Ok, that's it.  Intervention time.  We are going to have to send you to pede rehab.  Hope my pedes are ok.  I've been at my parents house 100 miles away from my house where my pedes are.  Caught five scorpions though.  Pede food!  Caught a couple of snakes and took some bug pics.  Nothing much but will share later.  Man! it's hot.


----------



## cacoseraph (Aug 25, 2005)

Galapoheros said:
			
		

> Ok, that's it.  Intervention time.  We are going to have to send you to pede rehab.  Hope my pedes are ok.  I've been at my parents house 100 miles away from my house where my pedes are.  Caught five scorpions though.  Pede food!  Caught a couple of snakes and took some bug pics.  Nothing much but will share later.  Man! it's hot.


nice! you know... i'd be happy to trade you some hissers or something for those scorps, i PROMISE they will put up a better struggle than the scorps... and it will probably last 10-30 minutes.

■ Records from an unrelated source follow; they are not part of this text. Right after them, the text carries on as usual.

-- ==== Sys2Proof/Laws/State.lean ====
section
/-! SUPPORT. What each update of the state does to each of its fields. -/

namespace Sys2Proof.Machine

variable (s : State)

/-! ### State.respond -/

@[simp] theorem State.respond_cfg (status : Status) (data : Byte) :
    (s.respond status data).cfg = s.cfg := rfl
@[simp] theorem State.respond_fsm (status : Status) (data : Byte) :
    (s.respond status data).fsm = s.fsm := rfl
@[simp] theorem State.respond_devaddr (status : Status) (data : Byte) :
    (s.respond status data).devaddr = s.devaddr := rfl
@[simp] theorem State.respond_cmd (status : Status) (data : Byte) :
    (s.respond status data).cmd = s.cmd := rfl
@[simp] theorem State.respond_busy (status : Status) (data : Byte) :
    (s.respond status data).busy = false := rfl
@[simp] theorem State.respond_step (status : Status) (data : Byte) :
    (s.respond status data).step = 0 := rfl
@[simp] theorem State.respond_oldmode (status : Status) (data : Byte) :
    (s.respond status data).oldmode = s.oldmode := rfl
@[simp] theorem State.respond_presc (status : Status) (data : Byte) :
    (s.respond status data).presc = s.presc := rfl
@[simp] theorem State.respond_respValid (status : Status) (data : Byte) :
    (s.respond status data).respValid = true := rfl
@[simp] theorem State.respond_respStatus (status : Status) (data : Byte) :
    (s.respond status data).respStatus = status := rfl
@[simp] theorem State.respond_respData (status : Status) (data : Byte) :
    (s.respond status data).respData = data := rfl
@[simp] theorem State.respond_fatalCode (status : Status) (data : Byte) :
    (s.respond status data).fatalCode = s.fatalCode := rfl
@[simp] theorem State.respond_host (status : Status) (data : Byte) :
    (s.respond status data).host = s.host := rfl
@[simp] theorem State.respond_env (status : Status) (data : Byte) :
    (s.respond status data).env = s.env := rfl
@[simp] theorem State.respond_trace (status : Status) (data : Byte) :
    (s.respond status data).trace = s.trace := rfl
@[simp] theorem State.respond_responses (status : Status) (data : Byte) :
    (s.respond status data).responses = s.responses ++ [⟨status, data⟩] := rfl

/-! ### State.raise -/

@[simp] theorem State.raise_cfg (status : Status) : (s.raise status).cfg = s.cfg := rfl
@[simp] theorem State.raise_fsm (status : Status) : (s.raise status).fsm = s.fsm := rfl
@[simp] theorem State.raise_devaddr (status : Status) : (s.raise status).devaddr = s.devaddr := rfl
@[simp] theorem State.raise_cmd (status : Status) : (s.raise status).cmd = s.cmd := rfl
@[simp] theorem State.raise_busy (status : Status) : (s.raise status).busy = false := rfl
@[simp] theorem State.raise_step (status : Status) : (s.raise status).step = 0 := rfl
@[simp] theorem State.raise_oldmode (status : Status) : (s.raise status).oldmode = s.oldmode := rfl
@[simp] theorem State.raise_presc (status : Status) : (s.raise status).presc = s.presc := rfl
@[simp] theorem State.raise_respValid (status : Status) : (s.raise status).respValid = true := rfl
@[simp] theorem State.raise_respStatus (status : Status) :
    (s.raise status).respStatus = status := rfl
@[simp] theorem State.raise_respData (status : Status) : (s.raise status).respData = 0x00 := rfl
@[simp] theorem State.raise_fatalCode (status : Status) :
    (s.raise status).fatalCode = s.fatalCode := rfl
@[simp] theorem State.raise_host (status : Status) : (s.raise status).host = s.host := rfl
@[simp] theorem State.raise_env (status : Status) : (s.raise status).env = s.env := rfl
@[simp] theorem State.raise_trace (status : Status) : (s.raise status).trace = s.trace := rfl
@[simp] theorem State.raise_responses (status : Status) :
    (s.raise status).responses = s.responses ++ [⟨status, 0x00⟩] := rfl

/-! ### State.complete -/

@[simp] theorem State.complete_cfg (data : Byte) : (s.complete data).cfg = s.cfg := rfl
@[simp] theorem State.complete_fsm (data : Byte) : (s.complete data).fsm = s.fsm := rfl
@[simp] theorem State.complete_devaddr (data : Byte) : (s.complete data).devaddr = s.devaddr := rfl
@[simp] theorem State.complete_cmd (data : Byte) : (s.complete data).cmd = s.cmd := rfl
@[simp] theorem State.complete_busy (data : Byte) : (s.complete data).busy = false := rfl
@[simp] theorem State.complete_step (data : Byte) : (s.complete data).step = 0 := rfl
@[simp] theorem State.complete_oldmode (data : Byte) : (s.complete data).oldmode = s.oldmode := rfl
@[simp] theorem State.complete_presc (data : Byte) : (s.complete data).presc = s.presc := rfl
@[simp] theorem State.complete_respValid (data : Byte) : (s.complete data).respValid = true := rfl
@[simp] theorem State.complete_respStatus (data : Byte) : (s.complete data).respStatus = .ok := rfl
@[simp] theorem State.complete_respData (data : Byte) : (s.complete data).respData = data := rfl
@[simp] theorem State.complete_fatalCode (data : Byte) :
    (s.complete data).fatalCode = s.fatalCode := rfl
@[simp] theorem State.complete_host (data : Byte) : (s.complete data).host = s.host := rfl
@[simp] theorem State.complete_env (data : Byte) : (s.complete data).env = s.env := rfl
@[simp] theorem State.complete_trace (data : Byte) : (s.complete data).trace = s.trace := rfl
@[simp] theorem State.complete_responses (data : Byte) :
    (s.complete data).responses = s.responses ++ [⟨.ok, data⟩] := rfl

/-! ### State.begin -/

@[simp] theorem State.begin_cfg : (s.begin).cfg = s.cfg := rfl
@[simp] theorem State.begin_fsm : (s.begin).fsm = s.fsm := rfl
@[simp] theorem State.begin_devaddr : (s.begin).devaddr = s.devaddr := rfl
@[simp] theorem State.begin_cmd : (s.begin).cmd = s.cmd := rfl
@[simp] theorem State.begin_busy : (s.begin).busy = true := rfl
@[simp] theorem State.begin_step : (s.begin).step = 0 := rfl
@[simp] theorem State.begin_oldmode : (s.begin).oldmode = s.oldmode := rfl
@[simp] theorem State.begin_presc : (s.begin).presc = s.presc := rfl
@[simp] theorem State.begin_respValid : (s.begin).respValid = s.respValid := rfl
@[simp] theorem State.begin_respStatus : (s.begin).respStatus = s.respStatus := rfl
@[simp] theorem State.begin_respData : (s.begin).respData = s.respData := rfl
@[simp] theorem State.begin_fatalCode : (s.begin).fatalCode = s.fatalCode := rfl
@[simp] theorem State.begin_host : (s.begin).host = s.host := rfl
@[simp] theorem State.begin_env : (s.begin).env = s.env := rfl
@[simp] theorem State.begin_trace : (s.begin).trace = s.trace := rfl
@[simp] theorem State.begin_responses : (s.begin).responses = s.responses := rfl

/-! ### State.advance -/

@[simp] theorem State.advance_cfg : (s.advance).cfg = s.cfg := rfl
@[simp] theorem State.advance_fsm : (s.advance).fsm = s.fsm := rfl
@[simp] theorem State.advance_devaddr : (s.advance).devaddr = s.devaddr := rfl
@[simp] theorem State.advance_cmd : (s.advance).cmd = s.cmd := rfl
@[simp] theorem State.advance_busy : (s.advance).busy = s.busy := rfl
@[simp] theorem State.advance_step : (s.advance).step = s.step + 1 := rfl
@[simp] theorem State.advance_oldmode : (s.advance).oldmode = s.oldmode := rfl
@[simp] theorem State.advance_presc : (s.advance).presc = s.presc := rfl
@[simp] theorem State.advance_respValid : (s.advance).respValid = s.respValid := rfl
@[simp] theorem State.advance_respStatus : (s.advance).respStatus = s.respStatus := rfl
@[simp] theorem State.advance_respData : (s.advance).respData = s.respData := rfl
@[simp] theorem State.advance_fatalCode : (s.advance).fatalCode = s.fatalCode := rfl
@[simp] theorem State.advance_host : (s.advance).host = s.host := rfl
@[simp] theorem State.advance_env : (s.advance).env = s.env := rfl
@[simp] theorem State.advance_trace : (s.advance).trace = s.trace := rfl
@[simp] theorem State.advance_responses : (s.advance).responses = s.responses := rfl

/-! ### State.takeHandle -/

@[simp] theorem State.takeHandle_cfg (a : BusAddr) : (s.takeHandle a).cfg = s.cfg := rfl
@[simp] theorem State.takeHandle_fsm (a : BusAddr) : (s.takeHandle a).fsm = .opened := rfl
@[simp] theorem State.takeHandle_devaddr (a : BusAddr) : (s.takeHandle a).devaddr = a := rfl
@[simp] theorem State.takeHandle_cmd (a : BusAddr) : (s.takeHandle a).cmd = s.cmd := rfl
@[simp] theorem State.takeHandle_busy (a : BusAddr) : (s.takeHandle a).busy = s.busy := rfl
@[simp] theorem State.takeHandle_step (a : BusAddr) : (s.takeHandle a).step = s.step := rfl
@[simp] theorem State.takeHandle_oldmode (a : BusAddr) : (s.takeHandle a).oldmode = s.oldmode := rfl
@[simp] theorem State.takeHandle_presc (a : BusAddr) : (s.takeHandle a).presc = s.presc := rfl
@[simp] theorem State.takeHandle_respValid (a : BusAddr) :
    (s.takeHandle a).respValid = s.respValid := rfl
@[simp] theorem State.takeHandle_respStatus (a : BusAddr) :
    (s.takeHandle a).respStatus = s.respStatus := rfl
@[simp] theorem State.takeHandle_respData (a : BusAddr) :
    (s.takeHandle a).respData = s.respData := rfl
@[simp] theorem State.takeHandle_fatalCode (a : BusAddr) :
    (s.takeHandle a).fatalCode = s.fatalCode := rfl
@[simp] theorem State.takeHandle_host (a : BusAddr) : (s.takeHandle a).host = s.host := rfl
@[simp] theorem State.takeHandle_env (a : BusAddr) : (s.takeHandle a).env = s.env := rfl
@[simp] theorem State.takeHandle_trace (a : BusAddr) : (s.takeHandle a).trace = s.trace := rfl
@[simp] theorem State.takeHandle_responses (a : BusAddr) :
    (s.takeHandle a).responses = s.responses := rfl

/-! ### State.releaseHandle -/

@[simp] theorem State.releaseHandle_cfg : (s.releaseHandle).cfg = s.cfg := rfl
@[simp] theorem State.releaseHandle_fsm : (s.releaseHandle).fsm = s.fsm := rfl
@[simp] theorem State.releaseHandle_devaddr : (s.releaseHandle).devaddr = s.devaddr := rfl
@[simp] theorem State.releaseHandle_cmd : (s.releaseHandle).cmd = s.cmd := rfl
@[simp] theorem State.releaseHandle_busy : (s.releaseHandle).busy = s.busy := rfl
@[simp] theorem State.releaseHandle_step : (s.releaseHandle).step = s.step := rfl
@[simp] theorem State.releaseHandle_oldmode : (s.releaseHandle).oldmode = s.oldmode := rfl
@[simp] theorem State.releaseHandle_presc : (s.releaseHandle).presc = s.presc := rfl
@[simp] theorem State.releaseHandle_respValid : (s.releaseHandle).respValid = s.respValid := rfl
@[simp] theorem State.releaseHandle_respStatus : (s.releaseHandle).respStatus = s.respStatus := rfl
@[simp] theorem State.releaseHandle_respData : (s.releaseHandle).respData = s.respData := rfl
@[simp] theorem State.releaseHandle_fatalCode : (s.releaseHandle).fatalCode = s.fatalCode := rfl
@[simp] theorem State.releaseHandle_host : (s.releaseHandle).host = s.host := rfl
@[simp] theorem State.releaseHandle_env :
    (s.releaseHandle).env = { s.env with device := s.env.device.release } := rfl
@[simp] theorem State.releaseHandle_trace :
    (s.releaseHandle).trace = s.trace ++ [.release s.devaddr] := rfl
@[simp] theorem State.releaseHandle_responses : (s.releaseHandle).responses = s.responses := rfl

/-! ### State.enterFatal -/

@[simp] theorem State.enterFatal_cfg (status : Status) : (s.enterFatal status).cfg = s.cfg := rfl
@[simp] theorem State.enterFatal_fsm (status : Status) : (s.enterFatal status).fsm = .fatal := rfl
@[simp] theorem State.enterFatal_devaddr (status : Status) :
    (s.enterFatal status).devaddr = s.devaddr := rfl
@[simp] theorem State.enterFatal_cmd (status : Status) : (s.enterFatal status).cmd = s.cmd := rfl
@[simp] theorem State.enterFatal_busy (status : Status) : (s.enterFatal status).busy = false := rfl
@[simp] theorem State.enterFatal_step (status : Status) : (s.enterFatal status).step = 0 := rfl
@[simp] theorem State.enterFatal_oldmode (status : Status) :
    (s.enterFatal status).oldmode = s.oldmode := rfl
@[simp] theorem State.enterFatal_presc (status : Status) :
    (s.enterFatal status).presc = s.presc := rfl
@[simp] theorem State.enterFatal_respValid (status : Status) :
    (s.enterFatal status).respValid = true := rfl
@[simp] theorem State.enterFatal_respStatus (status : Status) :
    (s.enterFatal status).respStatus = status := rfl
@[simp] theorem State.enterFatal_respData (status : Status) :
    (s.enterFatal status).respData = 0x00 := rfl
@[simp] theorem State.enterFatal_fatalCode (status : Status) :
    (s.enterFatal status).fatalCode = status := rfl
@[simp] theorem State.enterFatal_host (status : Status) : (s.enterFatal status).host = s.host := rfl
@[simp] theorem State.enterFatal_env (status : Status) : (s.enterFatal status).env = s.env := rfl
@[simp] theorem State.enterFatal_trace (status : Status) :
    (s.enterFatal status).trace = s.trace := rfl
@[simp] theorem State.enterFatal_responses (status : Status) :
    (s.enterFatal status).responses = s.responses ++ [⟨status, 0x00⟩] := rfl

/-! ### State.accept -/

@[simp] theorem State.accept_cfg (w : Word) (rest : List HostInput) :
    (s.accept w rest).cfg = s.cfg := rfl
@[simp] theorem State.accept_fsm (w : Word) (rest : List HostInput) :
    (s.accept w rest).fsm = s.fsm := rfl
@[simp] theorem State.accept_devaddr (w : Word) (rest : List HostInput) :
    (s.accept w rest).devaddr = s.devaddr := rfl
@[simp] theorem State.accept_cmd (w : Word) (rest : List HostInput) :
    (s.accept w rest).cmd = w := rfl
@[simp] theorem State.accept_busy (w : Word) (rest : List HostInput) :
    (s.accept w rest).busy = s.busy := rfl
@[simp] theorem State.accept_step (w : Word) (rest : List HostInput) :
    (s.accept w rest).step = s.step := rfl
@[simp] theorem State.accept_oldmode (w : Word) (rest : List HostInput) :
    (s.accept w rest).oldmode = s.oldmode := rfl
@[simp] theorem State.accept_presc (w : Word) (rest : List HostInput) :
    (s.accept w rest).presc = s.presc := rfl
@[simp] theorem State.accept_respValid (w : Word) (rest : List HostInput) :
    (s.accept w rest).respValid = false := rfl
@[simp] theorem State.accept_respStatus (w : Word) (rest : List HostInput) :
    (s.accept w rest).respStatus = s.respStatus := rfl
@[simp] theorem State.accept_respData (w : Word) (rest : List HostInput) :
    (s.accept w rest).respData = s.respData := rfl
@[simp] theorem State.accept_fatalCode (w : Word) (rest : List HostInput) :
    (s.accept w rest).fatalCode = s.fatalCode := rfl
@[simp] theorem State.accept_host (w : Word) (rest : List HostInput) :
    (s.accept w rest).host = rest := rfl
@[simp] theorem State.accept_env (w : Word) (rest : List HostInput) :
    (s.accept w rest).env = s.env := rfl
@[simp] theorem State.accept_trace (w : Word) (rest : List HostInput) :
    (s.accept w rest).trace = s.trace := rfl
@[simp] theorem State.accept_responses (w : Word) (rest : List HostInput) :
    (s.accept w rest).responses = s.responses := rfl

end Sys2Proof.Machine
end

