-- ==== Sys2Proof/Tests/Slice0.lean ====
section
/-! SUPPORT. Tests. Expected results come from the spec: spec/95_test_vectors.md (the vector is named at
each test) or the rule named there. Last come the witnesses: for every statement with hypotheses, a
concrete state and operands that meet all of them together. -/

open Sys2Proof Sys2Proof.Machine Sys2Proof.Statements

namespace Sys2Proof.Tests

/-! ### Helpers -/

/-- A turn in which the reference device answers (rule R81). -/
def device : EnvTurn := ⟨[], some .device⟩

/-- A turn in which the transaction fails and stores nothing (the vectors' "event n fails"). -/
def fails : EnvTurn := ⟨[], some (.fail [])⟩

/-- A turn in which an unspecified register reads as the byte the vector names. -/
def draws (d : Byte) : EnvTurn := ⟨[], some (.ok d [])⟩

/-- A turn without an answer (rule R85). -/
def waits : EnvTurn := ⟨[], none⟩

/-- The vectors' start states: `devaddr` is 0x40 and the device claimed while a handle exists. -/
def machine (f : Fsm) (m : Memory) (turns : List EnvTurn) : State :=
  { State.reset with
    fsm := f
    devaddr := if f = .opened ∨ f = .ready then 0x40 else 0x00
    fatalCode := if f = .fatal then .resetFailed else .ok
    env := {
      device := ⟨f == .opened || f == .ready, m, false⟩
      turns := turns
      answering := .referenceDevice
      drawn := 0 } }

/-- A state as a command leaves it while it waits at an action. -/
def running (f : Fsm) (w : Word) (k : BitVec 3) (turns : List EnvTurn) : State :=
  { machine f [(0x00, 0x00)] turns with cmd := w, busy := true, step := k }

def nextOf : Result → Option State
  | .next t => some t
  | .fault _ | .refused _ => none

/-- One step with a word on offer: the trace, the response and the FSM state. -/
def offered (w : Word) (s : State) : Option (List Event × Status × Byte × Fsm) :=
  (nextOf (step (s.offerNow w))).map fun t => (t.trace, t.respStatus, t.respData, t.fsm)

/-- One step with a word on offer: the device afterwards. -/
def deviceAfter (w : Word) (s : State) : Option (Memory × Bool × Bool) :=
  (nextOf (step (s.offerNow w))).map fun t =>
    (t.env.device.reg, t.env.device.claimed, t.env.device.violated)

/-! ### Well-formedness: one ill-formed term for each check -/

theorem test_default_config_is_wf : Config.wf {} = true := by decide

theorem test_config_osc : Config.wf { oscClockHz := 0 } = false := by decide
theorem test_config_settle : Config.wf { tSettleUs := 499 } = false := by decide
theorem test_config_prescale_range : Config.wf { prescaleMin := 4, prescaleMax := 3 } = false := by
  decide
theorem test_config_sleep_mask : Config.wf { sleepMask := 0x30 } = false := by decide
theorem test_config_restart_mask : Config.wf { restartMask := 0x00 } = false := by decide
theorem test_config_masks_differ : Config.wf { sleepMask := 0x80 } = false := by decide
theorem test_config_block_wraps : Config.channelBlockOk { chBaseAddr := 0xC1 } = false := by decide
theorem test_config_block_fits : Config.channelBlockOk { chBaseAddr := 0xC0 } = true := by decide
theorem test_config_mode_addresses : Config.wf { mode2Addr := 0x00 } = false := by decide
theorem test_config_mode1_prescale : Config.wf { mode1Addr := 0xFE } = false := by decide
theorem test_config_mode2_prescale : Config.wf { mode2Addr := 0xFE } = false := by decide
theorem test_config_mode1_in_block : Config.wf { mode1Addr := 0x06 } = false := by decide
theorem test_config_mode2_in_block : Config.wf { mode2Addr := 0x45 } = false := by decide
theorem test_config_prescale_in_block : Config.wf { prescaleAddr := 0x20 } = false := by decide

when i am chopping up crickets for all my baby things to eat i curse the decentralized nervous system... but when i watch a nearly headless cockroach dragging a huge centipede around i think it is pretty dang funny!


----------



## Conan (Aug 25, 2005)

You can milk anything with nipples!

Good luck finding the nipples


----------



## Empi (Aug 25, 2005)

Conan said:
			
		

> You can milk anything with nipples!
> 
> Good luck finding the nipples


LOL, good one! :clap:


----------



## cacoseraph (Aug 25, 2005)

Conan said:
			
		

> You can milk anything with nipples!
> 
> Good luck finding the nipples



i found them!


----------



## Conan (Aug 25, 2005)

*Interesting*

Okay now milk them!


----------